Refutaciones de postí­n para afirmaciones de listí­n I (Impuestos)

Cuando a usted le digan:

Hay que bajar los impuestos; el dinero está mejor en los bolsillos de los ciudanos

No se entretenga hablando del fracaso de las polí­ticas monetaristas en los 80 ni de la falsedad de la curva de Laffer, aquí­ tiene una anécdota de prestigio para ilustrar su argumento: la batalla de Salamina.

Tras la victoria ante los persas de Darí­o en la batalla de Maratón, las ciudades griegas se sumieron en un perí­odo de complacencia, convencidas de que la retirada persa al Asia Menor era definitiva. ¿Todos?, no. El ateniense Temí­stocles, al que hoy considerarí­amos un lobbista de la industria armamentí­stica, no paraba de asegurar que Maratón no era el final del contencioso contra los persas, sino el principio, y que era necesario construir una poderosa flota naval. El gran debate surgió cuando en 483 AC se descubrió un rico yacimiento de plata en Laurión. En la asamblea, se dispusieron dos bandos, los que sostení­an que el botí­n tení­a que repartirse entre los ciudadanos y Temí­stocles, que insistí­a en gastarlo en el complejo militar-industrial de la época. El sabio-lobbista sacó un as de la manga para llevarse el gato al agua: el oráculo de Delfos le habí­a indicado que la plata tení­a que emplearse para erigir un muro de madera que defendiera Atenas, lo que él interpretó como la construcción de 200 naves trirremes. Se pusieron manos a la obra. E hicieron bien porque Jerjes, sucesor de Darí­o, que llevaba preparando la invasión de Grecia desde su llegada al trono, en 486 AC, inició su campaña en 481 AC cruzando el Hespolonto por puentes construidos con barcos. ¿Qué habrí­a pasado si en la asamblea Temí­stocles hubiera sido derrotado por los liberales que defendí­an que la riqueza estaba mejor en los bolsillos de los ciudadanos? (Dí­gase esto último arrastrando las vocales, como Pedro Solbes)

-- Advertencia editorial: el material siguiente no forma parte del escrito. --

/-- A packet of a message: matched to the oldest unfinished receive with its tag, or refused (R321). Under ROD it waits for the earlier
packets of its flow. -/
def State.takeMessage (s : State) (p : Packet) : State :=
  let x := s.ctx p.ctx
  match (x.recvOf p.msg).orElse (fun _ => x.recvs.find? (fun r => r.mode == 0 && r.msg.isNone && r.tag == p.tag)) with
  | none => s.answerPacket p 0x12 []
  | some r0 =>
    let r := { r0 with msg := some (p.msg, p.total) }
    if p.rod && r.placed.any (fun q => q.2.1 == p.offset) then s.answerPacket p 0 []
    else if p.rod then
      let r1 := { r with held := p :: r.held.filter (fun h => h.seq != p.seq) }
      (s.putCtx (x.putRecv r1)).placeHeld p.ctx p.flow ((x.recvs.flatMap Recv.held).length + 1)
    else
      -- packets that wait for this one may follow it
      ((s.putCtx (x.putRecv r)).placePacket p r).placeHeld p.ctx p.flow (x.recvs.flatMap Recv.held).length

/-! #### Windows -/

/-- The window of a mode that serves a whole transfer (R321). -/
def Ctx.window (x : Ctx) (mode : BitVec 2) (p : Packet) : Option Recv :=
  x.recvs.find? (fun r => r.mode == mode && r.tag == p.tag && decide (p.base + p.total ≤ r.capacity))

/-- A packet written into a window. -/
def State.takeWrite (s : State) (p : Packet) : State :=
  match (s.ctx p.ctx).window 1 p with
  | none => s.answerPacket p 0x12 []
  | some r =>
    match s.placeAt p.ctx r p.offset p.data with
    | .error e => s.placeFailed p r r.capacity e
    | .ok t => (t.tookPacket p).recvMore p (r.note p.msg p.offset p.data.length) []

/-- The bytes of a packet's read of a window: what is left of the transfer there, at most a packet's. -/
def packetAsks (p : Packet) : Nat := min 2048 (p.base + p.total - p.offset)
/-- A window's bytes. -/
def State.windowBytes (s : State) (p : Packet) (r : Recv) : Except Stop (Move × List U8) :=
  let j : Job := { ci := p.ctx, cmd := r.cmd, src := none, dst := r.cmd.w1, pattern := 0, start := s }
  Move.read { s := s, done := 0, pages := [], wrote := [], first := [] } j r.cmd.w1 (r.cmd.w1.addr + BitVec.ofNat 64 p.offset).toNat (packetAsks p)

/-- A read of a window. -/
def State.takeRead (s : State) (p : Packet) : State :=
  match (s.ctx p.ctx).window 2 p with
  | none => s.answerPacket p 0x12 []
  | some r =>
    match s.windowBytes p r with
    | .error e => s.placeFailed p r r.capacity e
    | .ok (m, l) => (m.s.tookPacket p).recvMore p (r.note p.msg p.offset (packetAsks p)) l

/-- A late copy of a packet that a receive has taken which is complete: the same bytes again, and nothing else changes (R324, R330). -/
def State.takeAgain (s : State) (p : Packet) : Option State :=
  let x := s.ctx p.ctx
  match x.past.find? (fun r => r.placed.any (fun q => q.1 == p.msg && q.2.1 == p.offset)) with
  | none => none
  | some r =>
    if !x.taken p || (x.recvOf p.msg).isSome then none
    else if r.mode = 2 then
      match s.windowBytes p r with
      | .ok (m, l) => some (m.s.answerPacket p 0 l)
      | .error _ => some s
    else
      match s.placeAt p.ctx r p.offset p.data with
      | .ok t => some (t.answerPacket p (if r.mode = 0 && decide (r.capacity < p.total) then 0x11 else 0) [])
      | .error _ => some s

/-- The bytes of a read of this device: writes of its NREAD, which is over when every packet's bytes are there (R320, R321). One that
waits for a record is left to be sent again, for 65,536 cycles (R125). -/
def State.takeReadBytes (s : State) (p : Packet) : State :=
  let x := s.ctx p.ctx
  match x.active.find? (fun c => c.number == p.number),
      x.flights.find? (fun f => f.p.number == p.number && f.p.kind == 2 && f.p.offset == p.offset && !f.acked) with
  | some c, some f =>
    match Move.write { s := s, done := 0, pages := [], wrote := [], first := [] } (jobOf s p.ctx c) c.w1
        (c.w1.addr + BitVec.ofNat 64 (p.offset - c.netOffset)).toNat (p.data.take f.p.len) with
    | .ok m => (m.s.putCtx ((m.s.ctx p.ctx).putFlight { f with acked := true })).sendDone p.ctx p.number
    | .error (.status k m) => m.s.endSend p.ctx p.number k
    | .error (.stall line _) => if s.spent p.ctx p.number line then s.endSend p.ctx p.number 9 else s.stallOn p.ctx p.number line
  | _, _ => s

/-- PACKET_ARRIVAL at a network context of this device (R321). -/
def State.takePacket (s : State) (p : Packet) : State :=
  if ctxKind p.ctx ≠ 4 || !resValid (mkRes 6 p.ctx) then s
  else
    match s.takeAgain p with
    | some t => t
    | none =>
      match p.kind.toNat with
      | 0 => s.takeMessage p
      | 1 => s.takeWrite p
      | 2 => s.takeRead p
      | _ => s.takeReadBytes p

def execPacketArrival (pkt : Packet) (s : State) : Host.Outcome State Fault Refusal := .next (s.takePacket pkt)

end Sys2Proof.Machine
end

El resto de la historia tiene detalles preciosos y que se pueden sacar en cualquier momento. La historia de Leonidas y sus 300 que retuvieron a los persas en el paso de las Termópilas, otra intervención de Temí­stocles proponiendo el canal de Salamina como lugar de la contienda contra la propuesta espartana de luchar en el istmo Corinto, mar abierto, para tener capacidad de repliegue, la destrucción de Atenas durante la asamblea de ciudades griegas para decidir el combate, otra intervención de Temí­stocles enviando un traidor de trampilla al campamento de Jerjes para engañarlo (detalle usado por Mariano Rajoy en un pasado Debate sobre el estado de la Náción), la presencia entre los persas de Artemisia I de Caria, primera mujer almirante de la historia, el trono que se hizo construir Jerjes para contemplar la segura victoria, otra intervención de Temí­stocles engañando de nuevo a Jerjes y provocando que la batalla se desarrollara en el canal de Salamina en lugar de en Corinto, cuestión que aún debatí­a la asamblea griega y que sólo se saldó con los hechos consumados. La batalla, que duró entre siete y ocho horas, se decidió por la movilidad de la flota griega y el embotellamiento sufrido por las enormes naves persas en el canal. Ay, cuántas veces se repite la historia.

Pero, el detalle más interesante es la propia historia de Temí­stocles. Tras la victoria, recibió todo tipo de honores, incluida la corona de laurel de Esparta. Sin embargo, como buen lobbista armamentí­stico, buscó nuevos enemigos y auguró que Esparta se convertirí­a en un peligro para Atenas y promovió la construcción de fortificaciones. Cuando Esparta presentó una queja, Temí­stocles se incluyó en la embajada negociadora (tradición continuada por Halliburton) y, cuando recibio la noticia de el Muro estaba terminado, se dirigió provocadoramente a los espartanos. Ay, pero no hay agorero que diez años dure y el lobby de los comerciantes, a quienes no interesaba otra guerra, promovió su ostracismo y, después su condena a muerte. Temí­stocles se refugió en el Imperio Persa, donde murió en 470 AC. Según la tradición, se envenenó para no participar en un nuevo intento de invasión de Grecia; no querí­a traicionar su anfitrión ni a sus antiguos compatriotas. En 431 AC, se declaró la Guerra del Peloponeso entre la liga del Peloponeso, digirida por Esparta, y la de Delos, encabezada por Atenas, un conflicto muy interesante para comprobar cómo se puede desestabilizar un sistema polí­tico usando el derecho de autodeterminación (de los territorios del enemigo, claro). Kosovo, Abjasia, Osetia, Tí­bet, Taiwan… Ay.